§ **TASK STATEMENT**: Set down exactly the lines below between the line holding "theorem kept_execSysResetN (lowNs" and the line holding "theorem kept_execSliceReset (src", inclusive; no other line belongs in the answer.

§ **RECORDS TO PROCESS**:

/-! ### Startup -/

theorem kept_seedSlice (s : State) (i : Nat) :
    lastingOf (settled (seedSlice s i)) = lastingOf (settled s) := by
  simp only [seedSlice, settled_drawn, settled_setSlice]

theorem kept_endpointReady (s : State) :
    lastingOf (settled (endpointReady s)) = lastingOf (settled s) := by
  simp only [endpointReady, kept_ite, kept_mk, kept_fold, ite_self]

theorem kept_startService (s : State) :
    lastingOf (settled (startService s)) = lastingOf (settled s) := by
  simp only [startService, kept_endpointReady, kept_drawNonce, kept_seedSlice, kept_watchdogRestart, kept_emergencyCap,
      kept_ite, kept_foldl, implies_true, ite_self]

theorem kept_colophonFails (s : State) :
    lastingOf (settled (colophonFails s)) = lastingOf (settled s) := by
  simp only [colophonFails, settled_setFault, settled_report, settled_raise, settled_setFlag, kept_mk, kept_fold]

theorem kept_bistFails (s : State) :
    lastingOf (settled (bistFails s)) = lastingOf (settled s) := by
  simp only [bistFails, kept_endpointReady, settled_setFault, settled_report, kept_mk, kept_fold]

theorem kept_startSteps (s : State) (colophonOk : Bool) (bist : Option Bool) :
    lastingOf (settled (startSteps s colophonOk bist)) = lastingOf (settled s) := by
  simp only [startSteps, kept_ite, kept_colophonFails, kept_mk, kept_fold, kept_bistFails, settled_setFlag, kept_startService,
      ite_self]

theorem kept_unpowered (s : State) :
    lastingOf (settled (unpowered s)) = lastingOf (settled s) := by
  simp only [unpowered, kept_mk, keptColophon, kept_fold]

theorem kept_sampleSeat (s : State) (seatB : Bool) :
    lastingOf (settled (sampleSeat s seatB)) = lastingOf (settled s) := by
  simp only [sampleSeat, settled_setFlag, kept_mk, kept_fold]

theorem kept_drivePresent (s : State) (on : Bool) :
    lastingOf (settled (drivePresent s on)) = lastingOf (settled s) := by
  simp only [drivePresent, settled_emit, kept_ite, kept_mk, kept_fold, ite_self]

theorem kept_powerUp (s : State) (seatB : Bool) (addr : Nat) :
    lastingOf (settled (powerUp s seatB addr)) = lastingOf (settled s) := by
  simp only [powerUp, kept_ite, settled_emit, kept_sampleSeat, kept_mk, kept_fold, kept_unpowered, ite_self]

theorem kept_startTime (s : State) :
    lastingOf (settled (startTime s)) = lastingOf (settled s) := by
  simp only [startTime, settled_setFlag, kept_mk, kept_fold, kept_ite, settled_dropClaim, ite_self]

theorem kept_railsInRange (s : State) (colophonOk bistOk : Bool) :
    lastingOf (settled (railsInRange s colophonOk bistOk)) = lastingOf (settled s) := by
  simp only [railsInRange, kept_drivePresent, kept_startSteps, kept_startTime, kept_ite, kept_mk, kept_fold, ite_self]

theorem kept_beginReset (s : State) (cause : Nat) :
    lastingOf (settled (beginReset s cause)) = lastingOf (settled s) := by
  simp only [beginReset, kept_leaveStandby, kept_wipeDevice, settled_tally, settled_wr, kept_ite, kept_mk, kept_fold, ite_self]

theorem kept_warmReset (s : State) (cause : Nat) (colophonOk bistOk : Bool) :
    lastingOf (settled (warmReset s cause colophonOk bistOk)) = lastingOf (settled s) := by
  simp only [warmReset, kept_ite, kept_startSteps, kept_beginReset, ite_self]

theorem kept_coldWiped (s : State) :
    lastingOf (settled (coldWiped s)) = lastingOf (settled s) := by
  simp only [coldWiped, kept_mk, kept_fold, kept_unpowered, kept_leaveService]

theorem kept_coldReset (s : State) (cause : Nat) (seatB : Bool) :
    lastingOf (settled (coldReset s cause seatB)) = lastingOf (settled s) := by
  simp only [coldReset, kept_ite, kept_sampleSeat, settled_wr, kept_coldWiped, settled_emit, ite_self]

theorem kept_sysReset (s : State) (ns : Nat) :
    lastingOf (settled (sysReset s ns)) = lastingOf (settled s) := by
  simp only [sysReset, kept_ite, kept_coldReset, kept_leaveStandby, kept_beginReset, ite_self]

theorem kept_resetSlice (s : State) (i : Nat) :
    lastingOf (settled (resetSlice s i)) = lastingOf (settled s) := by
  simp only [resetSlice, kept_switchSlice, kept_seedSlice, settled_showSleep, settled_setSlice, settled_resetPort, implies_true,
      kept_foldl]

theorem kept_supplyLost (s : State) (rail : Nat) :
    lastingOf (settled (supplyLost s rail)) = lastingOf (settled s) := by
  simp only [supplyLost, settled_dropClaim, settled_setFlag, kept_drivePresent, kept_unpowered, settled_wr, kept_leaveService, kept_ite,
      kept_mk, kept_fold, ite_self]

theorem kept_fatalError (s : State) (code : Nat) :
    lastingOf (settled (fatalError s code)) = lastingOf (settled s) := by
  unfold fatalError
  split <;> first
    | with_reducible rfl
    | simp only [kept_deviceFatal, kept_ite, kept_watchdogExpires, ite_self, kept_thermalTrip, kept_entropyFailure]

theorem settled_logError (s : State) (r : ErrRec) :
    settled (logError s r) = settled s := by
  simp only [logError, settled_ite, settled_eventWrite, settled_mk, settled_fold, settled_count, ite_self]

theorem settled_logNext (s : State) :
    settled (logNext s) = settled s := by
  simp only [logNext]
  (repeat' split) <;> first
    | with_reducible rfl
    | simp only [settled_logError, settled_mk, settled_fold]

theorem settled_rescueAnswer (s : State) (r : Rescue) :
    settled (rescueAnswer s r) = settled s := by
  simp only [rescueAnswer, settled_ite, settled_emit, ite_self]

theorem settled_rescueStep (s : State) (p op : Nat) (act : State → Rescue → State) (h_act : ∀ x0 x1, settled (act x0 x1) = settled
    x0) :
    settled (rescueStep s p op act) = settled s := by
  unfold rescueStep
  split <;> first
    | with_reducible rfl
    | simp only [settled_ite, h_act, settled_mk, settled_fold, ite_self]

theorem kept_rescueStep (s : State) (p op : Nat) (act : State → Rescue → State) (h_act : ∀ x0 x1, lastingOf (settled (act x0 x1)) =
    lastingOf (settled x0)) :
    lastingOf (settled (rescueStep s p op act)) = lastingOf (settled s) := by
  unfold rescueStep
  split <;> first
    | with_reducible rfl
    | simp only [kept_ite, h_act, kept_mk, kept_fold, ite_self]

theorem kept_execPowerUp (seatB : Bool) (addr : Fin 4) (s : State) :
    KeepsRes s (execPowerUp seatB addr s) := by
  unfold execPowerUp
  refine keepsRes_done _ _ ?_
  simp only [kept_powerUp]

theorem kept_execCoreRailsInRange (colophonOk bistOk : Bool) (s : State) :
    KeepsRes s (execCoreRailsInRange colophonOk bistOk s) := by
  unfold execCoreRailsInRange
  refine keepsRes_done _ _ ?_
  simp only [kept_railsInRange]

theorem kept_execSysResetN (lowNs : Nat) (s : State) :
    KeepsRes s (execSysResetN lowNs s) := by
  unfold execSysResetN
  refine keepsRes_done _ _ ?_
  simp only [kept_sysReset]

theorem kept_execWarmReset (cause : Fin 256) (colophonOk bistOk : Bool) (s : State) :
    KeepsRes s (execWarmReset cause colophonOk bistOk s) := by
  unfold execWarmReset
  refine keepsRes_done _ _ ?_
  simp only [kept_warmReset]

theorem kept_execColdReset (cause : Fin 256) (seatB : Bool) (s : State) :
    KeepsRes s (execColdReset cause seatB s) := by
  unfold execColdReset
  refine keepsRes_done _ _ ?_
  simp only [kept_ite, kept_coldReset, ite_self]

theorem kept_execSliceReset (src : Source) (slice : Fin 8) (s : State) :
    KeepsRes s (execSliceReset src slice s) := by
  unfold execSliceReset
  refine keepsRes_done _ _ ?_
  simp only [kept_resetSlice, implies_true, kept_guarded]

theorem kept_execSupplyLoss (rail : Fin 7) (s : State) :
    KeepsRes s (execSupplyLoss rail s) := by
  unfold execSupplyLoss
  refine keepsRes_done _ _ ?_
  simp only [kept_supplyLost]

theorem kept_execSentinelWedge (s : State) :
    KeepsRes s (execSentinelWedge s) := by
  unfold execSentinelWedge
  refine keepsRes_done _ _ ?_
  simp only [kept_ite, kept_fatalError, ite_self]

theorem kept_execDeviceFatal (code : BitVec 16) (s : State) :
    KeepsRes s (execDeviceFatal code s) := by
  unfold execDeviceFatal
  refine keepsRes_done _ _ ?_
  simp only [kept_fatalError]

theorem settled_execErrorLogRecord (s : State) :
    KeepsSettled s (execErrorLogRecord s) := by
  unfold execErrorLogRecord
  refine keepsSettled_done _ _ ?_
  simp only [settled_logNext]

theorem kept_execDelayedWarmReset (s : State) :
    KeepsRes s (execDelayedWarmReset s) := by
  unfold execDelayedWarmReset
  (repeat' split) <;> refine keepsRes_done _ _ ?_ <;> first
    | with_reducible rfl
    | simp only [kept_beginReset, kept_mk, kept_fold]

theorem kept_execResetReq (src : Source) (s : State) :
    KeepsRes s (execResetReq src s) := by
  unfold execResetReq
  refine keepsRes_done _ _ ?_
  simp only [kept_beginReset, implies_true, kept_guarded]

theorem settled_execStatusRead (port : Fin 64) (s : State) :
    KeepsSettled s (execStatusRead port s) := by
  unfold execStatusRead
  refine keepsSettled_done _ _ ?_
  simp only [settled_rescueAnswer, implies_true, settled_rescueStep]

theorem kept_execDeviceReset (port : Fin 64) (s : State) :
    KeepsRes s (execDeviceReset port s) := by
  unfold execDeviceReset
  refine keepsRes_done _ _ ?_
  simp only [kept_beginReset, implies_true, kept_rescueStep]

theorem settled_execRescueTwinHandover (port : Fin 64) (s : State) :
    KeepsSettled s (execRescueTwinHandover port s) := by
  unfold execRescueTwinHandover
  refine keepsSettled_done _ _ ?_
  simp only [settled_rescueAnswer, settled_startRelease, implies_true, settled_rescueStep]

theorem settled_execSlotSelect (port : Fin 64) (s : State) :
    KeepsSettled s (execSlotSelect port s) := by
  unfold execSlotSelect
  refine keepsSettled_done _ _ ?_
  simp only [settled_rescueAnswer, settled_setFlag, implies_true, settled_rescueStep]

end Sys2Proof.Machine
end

§ **EXERCISE SOLUTION**:
theorem kept_execSysResetN (lowNs : Nat) (s : State) :
    KeepsRes s (execSysResetN lowNs s) := by
  unfold execSysResetN
  refine keepsRes_done _ _ ?_
  simp only [kept_sysReset]

theorem kept_execWarmReset (cause : Fin 256) (colophonOk bistOk : Bool) (s : State) :
    KeepsRes s (execWarmReset cause colophonOk bistOk s) := by
  unfold execWarmReset
  refine keepsRes_done _ _ ?_
  simp only [kept_warmReset]

theorem kept_execColdReset (cause : Fin 256) (seatB : Bool) (s : State) :
    KeepsRes s (execColdReset cause seatB s) := by
  unfold execColdReset
  refine keepsRes_done _ _ ?_
  simp only [kept_ite, kept_coldReset, ite_self]

theorem kept_execSliceReset (src : Source) (slice : Fin 8) (s : State) :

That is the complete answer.